▶ What to work on
Within the records below is a range that opens at the line with "let p2 := gf r 408 8" and closes at the line with "Flow (R174) -/". Return that range word for word, both ends included, and only that range.

(Stored data)
------------------------------

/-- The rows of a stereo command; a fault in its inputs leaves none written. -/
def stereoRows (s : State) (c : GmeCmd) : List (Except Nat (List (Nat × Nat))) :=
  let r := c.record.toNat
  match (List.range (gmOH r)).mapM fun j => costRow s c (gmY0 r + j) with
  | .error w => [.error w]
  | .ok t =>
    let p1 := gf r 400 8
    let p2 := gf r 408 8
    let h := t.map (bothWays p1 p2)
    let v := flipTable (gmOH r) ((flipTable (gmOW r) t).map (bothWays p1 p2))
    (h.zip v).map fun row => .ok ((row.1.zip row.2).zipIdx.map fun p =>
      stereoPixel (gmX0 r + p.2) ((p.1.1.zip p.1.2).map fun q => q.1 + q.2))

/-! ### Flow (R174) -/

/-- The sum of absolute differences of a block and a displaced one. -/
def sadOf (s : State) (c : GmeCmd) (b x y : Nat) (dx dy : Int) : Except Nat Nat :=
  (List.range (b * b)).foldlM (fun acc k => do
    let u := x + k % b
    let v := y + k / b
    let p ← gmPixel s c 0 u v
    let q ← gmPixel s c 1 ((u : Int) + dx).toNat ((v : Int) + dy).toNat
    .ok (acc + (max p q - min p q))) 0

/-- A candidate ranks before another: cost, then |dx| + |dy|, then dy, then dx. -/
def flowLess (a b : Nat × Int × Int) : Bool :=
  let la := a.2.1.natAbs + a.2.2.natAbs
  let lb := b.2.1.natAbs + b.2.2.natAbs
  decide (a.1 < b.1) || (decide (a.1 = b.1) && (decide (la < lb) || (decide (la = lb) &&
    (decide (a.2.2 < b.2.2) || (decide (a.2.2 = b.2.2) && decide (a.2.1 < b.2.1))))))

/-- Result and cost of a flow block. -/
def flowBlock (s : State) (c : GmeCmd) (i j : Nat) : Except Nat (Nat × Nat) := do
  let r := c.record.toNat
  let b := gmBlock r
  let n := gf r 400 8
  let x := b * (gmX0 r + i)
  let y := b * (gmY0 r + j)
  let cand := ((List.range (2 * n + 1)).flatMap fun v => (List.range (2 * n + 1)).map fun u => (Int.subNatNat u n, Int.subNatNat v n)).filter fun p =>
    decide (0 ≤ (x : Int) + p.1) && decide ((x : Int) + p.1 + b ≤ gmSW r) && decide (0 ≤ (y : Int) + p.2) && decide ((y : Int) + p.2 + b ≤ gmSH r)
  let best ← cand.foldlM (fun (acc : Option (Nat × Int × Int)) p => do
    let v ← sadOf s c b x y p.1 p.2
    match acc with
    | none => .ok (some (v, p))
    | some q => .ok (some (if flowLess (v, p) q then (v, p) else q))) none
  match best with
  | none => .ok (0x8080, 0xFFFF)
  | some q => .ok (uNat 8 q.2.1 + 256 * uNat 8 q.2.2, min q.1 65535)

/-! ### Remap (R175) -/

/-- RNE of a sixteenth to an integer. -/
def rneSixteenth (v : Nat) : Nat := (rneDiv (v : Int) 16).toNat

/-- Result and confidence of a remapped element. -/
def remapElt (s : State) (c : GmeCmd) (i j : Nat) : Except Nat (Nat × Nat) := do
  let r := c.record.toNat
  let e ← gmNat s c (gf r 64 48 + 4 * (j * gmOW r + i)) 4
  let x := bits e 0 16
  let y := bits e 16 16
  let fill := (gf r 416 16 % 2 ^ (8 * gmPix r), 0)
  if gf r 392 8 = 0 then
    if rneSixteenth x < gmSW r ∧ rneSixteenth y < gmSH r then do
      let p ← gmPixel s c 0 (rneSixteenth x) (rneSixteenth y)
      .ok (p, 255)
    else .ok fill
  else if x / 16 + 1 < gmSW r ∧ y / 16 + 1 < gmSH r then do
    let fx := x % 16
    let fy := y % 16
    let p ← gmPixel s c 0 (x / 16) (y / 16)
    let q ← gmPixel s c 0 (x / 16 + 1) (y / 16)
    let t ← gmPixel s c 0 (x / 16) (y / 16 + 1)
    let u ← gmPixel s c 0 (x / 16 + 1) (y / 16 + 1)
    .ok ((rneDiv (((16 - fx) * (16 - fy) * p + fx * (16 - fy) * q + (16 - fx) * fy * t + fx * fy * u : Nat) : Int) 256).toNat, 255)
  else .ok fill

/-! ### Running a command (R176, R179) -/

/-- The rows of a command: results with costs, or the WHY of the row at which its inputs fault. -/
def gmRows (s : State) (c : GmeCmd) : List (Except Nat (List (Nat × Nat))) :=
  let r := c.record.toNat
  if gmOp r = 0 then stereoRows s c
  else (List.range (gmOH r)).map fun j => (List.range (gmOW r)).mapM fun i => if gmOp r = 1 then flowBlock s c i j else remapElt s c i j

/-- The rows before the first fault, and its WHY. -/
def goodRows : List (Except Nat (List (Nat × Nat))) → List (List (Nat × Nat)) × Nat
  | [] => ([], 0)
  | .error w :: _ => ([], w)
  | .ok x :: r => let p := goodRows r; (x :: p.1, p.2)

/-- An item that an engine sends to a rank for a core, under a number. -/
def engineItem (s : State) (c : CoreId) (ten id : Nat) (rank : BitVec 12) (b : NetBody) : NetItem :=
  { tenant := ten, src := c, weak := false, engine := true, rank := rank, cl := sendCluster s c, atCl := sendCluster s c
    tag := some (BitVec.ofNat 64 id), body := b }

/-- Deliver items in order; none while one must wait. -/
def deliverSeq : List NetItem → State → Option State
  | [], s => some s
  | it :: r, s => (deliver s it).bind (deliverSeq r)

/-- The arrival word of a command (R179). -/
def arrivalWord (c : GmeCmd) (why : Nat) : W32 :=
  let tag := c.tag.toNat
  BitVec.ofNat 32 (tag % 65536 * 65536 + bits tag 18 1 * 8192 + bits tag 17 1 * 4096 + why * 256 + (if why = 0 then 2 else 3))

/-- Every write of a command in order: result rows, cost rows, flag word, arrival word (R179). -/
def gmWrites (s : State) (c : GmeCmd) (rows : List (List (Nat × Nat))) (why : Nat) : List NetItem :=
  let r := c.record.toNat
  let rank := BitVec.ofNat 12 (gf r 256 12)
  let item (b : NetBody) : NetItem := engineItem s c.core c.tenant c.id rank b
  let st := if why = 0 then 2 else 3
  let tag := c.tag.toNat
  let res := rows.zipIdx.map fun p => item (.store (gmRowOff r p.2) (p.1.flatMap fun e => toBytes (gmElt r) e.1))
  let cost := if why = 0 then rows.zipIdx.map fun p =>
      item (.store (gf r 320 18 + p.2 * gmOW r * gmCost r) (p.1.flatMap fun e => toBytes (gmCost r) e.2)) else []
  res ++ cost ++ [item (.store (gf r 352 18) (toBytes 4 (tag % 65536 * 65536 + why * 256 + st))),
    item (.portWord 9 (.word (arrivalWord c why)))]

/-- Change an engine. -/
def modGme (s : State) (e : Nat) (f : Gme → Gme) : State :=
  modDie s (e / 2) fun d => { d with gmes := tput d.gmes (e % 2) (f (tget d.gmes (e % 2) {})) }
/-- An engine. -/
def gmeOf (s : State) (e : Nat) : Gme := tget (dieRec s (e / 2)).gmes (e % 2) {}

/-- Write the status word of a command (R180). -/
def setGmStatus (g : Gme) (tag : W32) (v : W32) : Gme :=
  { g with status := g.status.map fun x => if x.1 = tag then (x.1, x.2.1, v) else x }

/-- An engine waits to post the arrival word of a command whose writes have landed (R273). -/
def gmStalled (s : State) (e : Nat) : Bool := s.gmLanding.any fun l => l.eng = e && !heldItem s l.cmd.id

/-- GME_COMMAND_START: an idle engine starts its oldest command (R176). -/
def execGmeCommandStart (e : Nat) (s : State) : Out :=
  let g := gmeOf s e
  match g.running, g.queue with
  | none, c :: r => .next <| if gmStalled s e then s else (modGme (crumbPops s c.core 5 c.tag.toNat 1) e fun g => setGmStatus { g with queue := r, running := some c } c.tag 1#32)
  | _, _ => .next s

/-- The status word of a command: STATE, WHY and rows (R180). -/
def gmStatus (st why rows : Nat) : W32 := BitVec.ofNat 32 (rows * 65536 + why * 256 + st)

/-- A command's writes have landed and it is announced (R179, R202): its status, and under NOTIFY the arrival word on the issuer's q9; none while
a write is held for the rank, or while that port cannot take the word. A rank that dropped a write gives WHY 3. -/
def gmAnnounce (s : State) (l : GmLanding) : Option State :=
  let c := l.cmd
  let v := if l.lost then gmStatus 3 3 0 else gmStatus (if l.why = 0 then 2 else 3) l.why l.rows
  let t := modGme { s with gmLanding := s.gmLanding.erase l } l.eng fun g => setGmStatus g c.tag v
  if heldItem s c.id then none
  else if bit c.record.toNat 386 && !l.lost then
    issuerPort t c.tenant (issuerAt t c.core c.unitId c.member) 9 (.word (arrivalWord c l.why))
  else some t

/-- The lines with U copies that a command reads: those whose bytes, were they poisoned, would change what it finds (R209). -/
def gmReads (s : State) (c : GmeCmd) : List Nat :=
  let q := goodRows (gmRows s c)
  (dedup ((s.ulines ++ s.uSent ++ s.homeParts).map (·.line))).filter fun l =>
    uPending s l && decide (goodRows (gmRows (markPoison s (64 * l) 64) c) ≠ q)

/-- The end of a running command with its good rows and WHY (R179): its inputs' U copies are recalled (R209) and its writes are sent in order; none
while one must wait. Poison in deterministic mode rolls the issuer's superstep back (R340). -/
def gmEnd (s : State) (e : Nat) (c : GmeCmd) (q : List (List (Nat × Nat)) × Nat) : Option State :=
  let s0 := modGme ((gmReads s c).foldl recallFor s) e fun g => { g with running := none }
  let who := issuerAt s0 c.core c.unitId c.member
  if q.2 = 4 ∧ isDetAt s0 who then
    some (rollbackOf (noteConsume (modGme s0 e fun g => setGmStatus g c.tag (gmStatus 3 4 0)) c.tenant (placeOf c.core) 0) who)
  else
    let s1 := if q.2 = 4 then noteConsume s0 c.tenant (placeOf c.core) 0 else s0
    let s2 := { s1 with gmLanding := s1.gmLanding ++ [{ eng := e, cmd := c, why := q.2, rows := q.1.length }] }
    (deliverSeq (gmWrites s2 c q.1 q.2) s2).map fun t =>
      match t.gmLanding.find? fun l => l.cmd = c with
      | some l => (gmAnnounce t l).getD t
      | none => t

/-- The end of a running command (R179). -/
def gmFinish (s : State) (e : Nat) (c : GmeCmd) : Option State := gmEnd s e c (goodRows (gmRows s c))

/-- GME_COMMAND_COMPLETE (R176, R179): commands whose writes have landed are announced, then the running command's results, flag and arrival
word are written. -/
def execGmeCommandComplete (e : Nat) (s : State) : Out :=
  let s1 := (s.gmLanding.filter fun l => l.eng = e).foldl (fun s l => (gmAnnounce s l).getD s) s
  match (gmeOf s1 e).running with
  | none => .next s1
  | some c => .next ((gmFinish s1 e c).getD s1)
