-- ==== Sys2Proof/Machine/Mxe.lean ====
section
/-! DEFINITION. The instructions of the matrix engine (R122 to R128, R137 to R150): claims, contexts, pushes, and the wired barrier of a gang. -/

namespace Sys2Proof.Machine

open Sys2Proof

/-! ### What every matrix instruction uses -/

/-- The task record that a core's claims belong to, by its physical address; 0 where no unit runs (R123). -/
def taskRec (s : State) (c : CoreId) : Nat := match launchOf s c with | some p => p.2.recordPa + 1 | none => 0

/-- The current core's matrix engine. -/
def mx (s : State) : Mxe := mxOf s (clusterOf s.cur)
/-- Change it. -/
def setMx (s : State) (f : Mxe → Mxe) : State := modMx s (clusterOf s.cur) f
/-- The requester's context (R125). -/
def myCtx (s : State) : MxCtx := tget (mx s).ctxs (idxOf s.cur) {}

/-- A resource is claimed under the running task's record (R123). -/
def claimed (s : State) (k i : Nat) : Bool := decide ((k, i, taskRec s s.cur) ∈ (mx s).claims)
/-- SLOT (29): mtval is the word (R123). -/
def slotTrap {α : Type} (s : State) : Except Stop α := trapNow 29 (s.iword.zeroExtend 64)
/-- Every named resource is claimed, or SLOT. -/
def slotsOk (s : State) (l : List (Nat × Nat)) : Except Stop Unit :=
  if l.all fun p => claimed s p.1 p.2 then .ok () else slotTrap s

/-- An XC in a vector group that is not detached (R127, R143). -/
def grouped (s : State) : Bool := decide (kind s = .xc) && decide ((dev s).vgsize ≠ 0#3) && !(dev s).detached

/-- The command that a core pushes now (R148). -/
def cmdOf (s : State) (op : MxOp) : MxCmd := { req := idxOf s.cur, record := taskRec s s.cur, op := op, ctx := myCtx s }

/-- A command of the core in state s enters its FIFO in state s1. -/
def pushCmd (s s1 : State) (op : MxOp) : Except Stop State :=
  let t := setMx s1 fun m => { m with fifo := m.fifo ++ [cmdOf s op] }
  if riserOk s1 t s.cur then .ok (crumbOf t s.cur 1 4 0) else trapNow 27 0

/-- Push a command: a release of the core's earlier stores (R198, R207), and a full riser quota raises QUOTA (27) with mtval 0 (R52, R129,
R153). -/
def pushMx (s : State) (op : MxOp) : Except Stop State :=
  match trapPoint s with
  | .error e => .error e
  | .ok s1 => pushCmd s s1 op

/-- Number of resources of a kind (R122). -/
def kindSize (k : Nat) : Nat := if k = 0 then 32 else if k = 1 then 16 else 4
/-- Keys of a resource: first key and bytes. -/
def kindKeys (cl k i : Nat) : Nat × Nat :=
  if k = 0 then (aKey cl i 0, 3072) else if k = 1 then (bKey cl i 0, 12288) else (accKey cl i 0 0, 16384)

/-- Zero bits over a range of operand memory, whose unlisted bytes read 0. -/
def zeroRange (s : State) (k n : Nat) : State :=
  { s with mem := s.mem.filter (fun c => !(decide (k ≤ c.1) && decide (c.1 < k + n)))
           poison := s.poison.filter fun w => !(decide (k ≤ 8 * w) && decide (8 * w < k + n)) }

------------------------------

▶ Response to this exercise
    let p2 := gf r 408 8
    let h := t.map (bothWays p1 p2)
    let v := flipTable (gmOH r) ((flipTable (gmOW r) t).map (bothWays p1 p2))
    (h.zip v).map fun row => .ok ((row.1.zip row.2).zipIdx.map fun p =>
      stereoPixel (gmX0 r + p.2) ((p.1.1.zip p.1.2).map fun q => q.1 + q.2))

/-! ### Flow (R174) -/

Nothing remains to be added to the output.